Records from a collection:

/-! ### ROTL64 and BSWAP64 (R16) -/

@[simp] theorem rotl64_zero (v : Lane) : rotl64 v 0 = v := rfl

/-- The rotation of R16 is the library's. -/
theorem rotl64_eq_rotateLeft (v : Lane) (n : Nat) (hn : n < 64) : rotl64 v n = v.rotateLeft n := by
  by_cases h : n = 0
  · simp [h, BitVec.rotateLeft, BitVec.rotateLeftAux, BitVec.ushiftRight_eq_zero]
  · simp [rotl64, h, BitVec.rotateLeft, BitVec.rotateLeftAux, Nat.mod_eq_of_lt hn]

/-- Bit `z` of the input moves to bit `(z + n) mod 64`: without a wrap it comes from the low part of the rotation, with one
from the high part. -/
theorem getLsbD_rotl64_add_mod (v : Lane) (n z : Nat) (hn : n < 64) (hz : z < 64) :
    (rotl64 v n).getLsbD ((z + n) % 64) = v.getLsbD z := by
  rw [rotl64_eq_rotateLeft v n hn, BitVec.getLsbD_rotateLeft, Nat.mod_eq_of_lt hn]
  by_cases wrap : z + n < 64
  · have stays : (z + n) % 64 = z + n := Nat.mod_eq_of_lt wrap
    simp [stays, wrap]
  · have wraps : (z + n) % 64 = z + n - 64 := by omega
    have inLow : z + n - 64 < n := by omega
    have source : 64 - n + (z + n - 64) = z := by omega
    simp [wraps, inLow, source]

/-- The shift formula of R16. -/
theorem toNat_rotl64 (v : Lane) (n : Nat) (hn : 0 < n) :
    (rotl64 v n).toNat = (v.toNat * 2 ^ n ||| v.toNat / 2 ^ (64 - n)) % 2 ^ 64 := by
  have right : v.toNat / 2 ^ (64 - n) < 2 ^ 64 := (Nat.div_le_self _ _).trans_lt v.isLt
  rw [rotl64, if_neg hn.ne', BitVec.toNat_or, BitVec.toNat_shiftLeft, BitVec.toNat_ushiftRight,
    Nat.shiftLeft_eq, Nat.shiftRight_eq_div_pow, Nat.or_mod_two_pow, Nat.mod_eq_of_lt right]

/-- Settles O11, from the law of each formula. -/
theorem rotationAndByteSwap : Obligations.RotationAndByteSwap := by
  refine ⟨getLsbD_rotl64_add_mod, fun v n hn _ => toNat_rotl64 v n hn, rotl64_zero, fun v k hk => ?_⟩
  calc laneByte (bswap64 v) (7 - k)
      = laneByte v (7 - (7 - k)) := laneByte_bswap64 v (7 - k) (by omega)
    _ = laneByte v k := by rw [Nat.sub_sub_self (by omega)]

end Sys2Proof.Machine
end

section
/-! The two views of the 1600-bit register (spec/10_state.md section 1, R21, R23, R24) and the bits of the round constants
(section 4, R32). -/
namespace Sys2Proof.Machine

/-! ### A lane and its bytes (R21) -/

/-- Byte `8i + k` is byte `k` of lane `i`. -/
theorem byteAt_laneAt (A : Lanes) (i : Nat) {k : Nat} (hk : k < 8) :
    byteAt A (8 * i + k) = laneByte (laneAt A i) k := by
  have lane : (8 * i + k) / 8 = i := by omega
  have place : (8 * i + k) % 8 = k := by omega
  rw [byteAt, lane, place]

theorem toNat_laneByte (v : Lane) (k : Nat) : (laneByte v k).toNat = v.toNat / 2 ^ (8 * k) % 2 ^ 8 := by
  simp [laneByte, Nat.shiftRight_eq_div_pow]

/-- The lowest `n` bytes of a lane, each at its place, sum to its lowest `8n` bits. -/
theorem sum_laneByte (v : Lane) (n : Nat) :
    ∑ m ∈ Finset.range n, (laneByte v m).toNat * 2 ^ (8 * m) = v.toNat % 2 ^ (8 * n) := by
  induction n with
  | zero => simp [Nat.mod_one]
  | succ n ih =>
    rw [Finset.sum_range_succ, ih, toNat_laneByte, Nat.mul_succ, Nat.pow_add, Nat.mod_mul, Nat.mul_comm (2 ^ (8 * n))]

/-- The `n` bytes from `j` as a sum, each byte at its place. -/
theorem bytesValue_eq_sum (A : Lanes) (j n : Nat) :
    bytesValue A j n = ∑ m ∈ Finset.range n, (byteAt A (j + m)).toNat * 2 ^ (8 * m) := by
  induction n generalizing j with
  | zero => rfl
  | succ n ih =>
    have shift (m : Nat) : (byteAt A (j + (m + 1))).toNat * 2 ^ (8 * (m + 1)) =
        256 * ((byteAt A (j + 1 + m)).toNat * 2 ^ (8 * m)) := by
      rw [Nat.mul_succ, Nat.pow_add, Nat.add_right_comm, Nat.add_assoc]
      ring
    rw [bytesValue, ih, Finset.sum_range_succ', Finset.sum_congr rfl fun m _ => shift m, ← Finset.mul_sum]
    simp [Nat.add_comm]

ACTIVITY: Restate every line of the data word for word.

OUTPUT FOR THIS EXERCISE:
/-! ### ROTL64 and BSWAP64 (R16) -/

@[simp] theorem rotl64_zero (v : Lane) : rotl64 v 0 = v := rfl

/-- The rotation of R16 is the library's. -/
theorem rotl64_eq_rotateLeft (v : Lane) (n : Nat) (hn : n < 64) : rotl64 v n = v.rotateLeft n := by
  by_cases h : n = 0
  · simp [h, BitVec.rotateLeft, BitVec.rotateLeftAux, BitVec.ushiftRight_eq_zero]
  · simp [rotl64, h, BitVec.rotateLeft, BitVec.rotateLeftAux, Nat.mod_eq_of_lt hn]

/-- Bit `z` of the input moves to bit `(z + n) mod 64`: without a wrap it comes from the low part of the rotation, with one
from the high part. -/
theorem getLsbD_rotl64_add_mod (v : Lane) (n z : Nat) (hn : n < 64) (hz : z < 64) :
    (rotl64 v n).getLsbD ((z + n) % 64) = v.getLsbD z := by
  rw [rotl64_eq_rotateLeft v n hn, BitVec.getLsbD_rotateLeft, Nat.mod_eq_of_lt hn]
  by_cases wrap : z + n < 64
  · have stays : (z + n) % 64 = z + n := Nat.mod_eq_of_lt wrap
    simp [stays, wrap]
  · have wraps : (z + n) % 64 = z + n - 64 := by omega
    have inLow : z + n - 64 < n := by omega
    have source : 64 - n + (z + n - 64) = z := by omega
    simp [wraps, inLow, source]

/-- The shift formula of R16. -/
theorem toNat_rotl64 (v : Lane) (n : Nat) (hn : 0 < n) :
    (rotl64 v n).toNat = (v.toNat * 2 ^ n ||| v.toNat / 2 ^ (64 - n)) % 2 ^ 64 := by
  have right : v.toNat / 2 ^ (64 - n) < 2 ^ 64 := (Nat.div_le_self _ _).trans_lt v.isLt
  rw [rotl64, if_neg hn.ne', BitVec.toNat_or, BitVec.toNat_shiftLeft, BitVec.toNat_ushiftRight,
    Nat.shiftLeft_eq, Nat.shiftRight_eq_div_pow, Nat.or_mod_two_pow, Nat.mod_eq_of_lt right]

/-- Settles O11, from the law of each formula. -/
theorem rotationAndByteSwap : Obligations.RotationAndByteSwap := by
  refine ⟨getLsbD_rotl64_add_mod, fun v n hn _ => toNat_rotl64 v n hn, rotl64_zero, fun v k hk => ?_⟩
  calc laneByte (bswap64 v) (7 - k)
      = laneByte v (7 - (7 - k)) := laneByte_bswap64 v (7 - k) (by omega)
    _ = laneByte v k := by rw [Nat.sub_sub_self (by omega)]

end Sys2Proof.Machine
end

section
/-! The two views of the 1600-bit register (spec/10_state.md section 1, R21, R23, R24) and the bits of the round constants
(section 4, R32). -/
namespace Sys2Proof.Machine

/-! ### A lane and its bytes (R21) -/

/-- Byte `8i + k` is byte `k` of lane `i`. -/
theorem byteAt_laneAt (A : Lanes) (i : Nat) {k : Nat} (hk : k < 8) :
    byteAt A (8 * i + k) = laneByte (laneAt A i) k := by
  have lane : (8 * i + k) / 8 = i := by omega
  have place : (8 * i + k) % 8 = k := by omega
  rw [byteAt, lane, place]

theorem toNat_laneByte (v : Lane) (k : Nat) : (laneByte v k).toNat = v.toNat / 2 ^ (8 * k) % 2 ^ 8 := by
  simp [laneByte, Nat.shiftRight_eq_div_pow]

/-- The lowest `n` bytes of a lane, each at its place, sum to its lowest `8n` bits. -/
theorem sum_laneByte (v : Lane) (n : Nat) :
    ∑ m ∈ Finset.range n, (laneByte v m).toNat * 2 ^ (8 * m) = v.toNat % 2 ^ (8 * n) := by
  induction n with
  | zero => simp [Nat.mod_one]
  | succ n ih =>
    rw [Finset.sum_range_succ, ih, toNat_laneByte, Nat.mul_succ, Nat.pow_add, Nat.mod_mul, Nat.mul_comm (2 ^ (8 * n))]

/-- The `n` bytes from `j` as a sum, each byte at its place. -/
theorem bytesValue_eq_sum (A : Lanes) (j n : Nat) :
    bytesValue A j n = ∑ m ∈ Finset.range n, (byteAt A (j + m)).toNat * 2 ^ (8 * m) := by
  induction n generalizing j with
  | zero => rfl
  | succ n ih =>
    have shift (m : Nat) : (byteAt A (j + (m + 1))).toNat * 2 ^ (8 * (m + 1)) =
        256 * ((byteAt A (j + 1 + m)).toNat * 2 ^ (8 * m)) := by
      rw [Nat.mul_succ, Nat.pow_add, Nat.add_right_comm, Nat.add_assoc]
      ring
    rw [bytesValue, ih, Finset.sum_range_succ', Finset.sum_congr rfl fun m _ => shift m, ← Finset.mul_sum]
    simp [Nat.add_comm]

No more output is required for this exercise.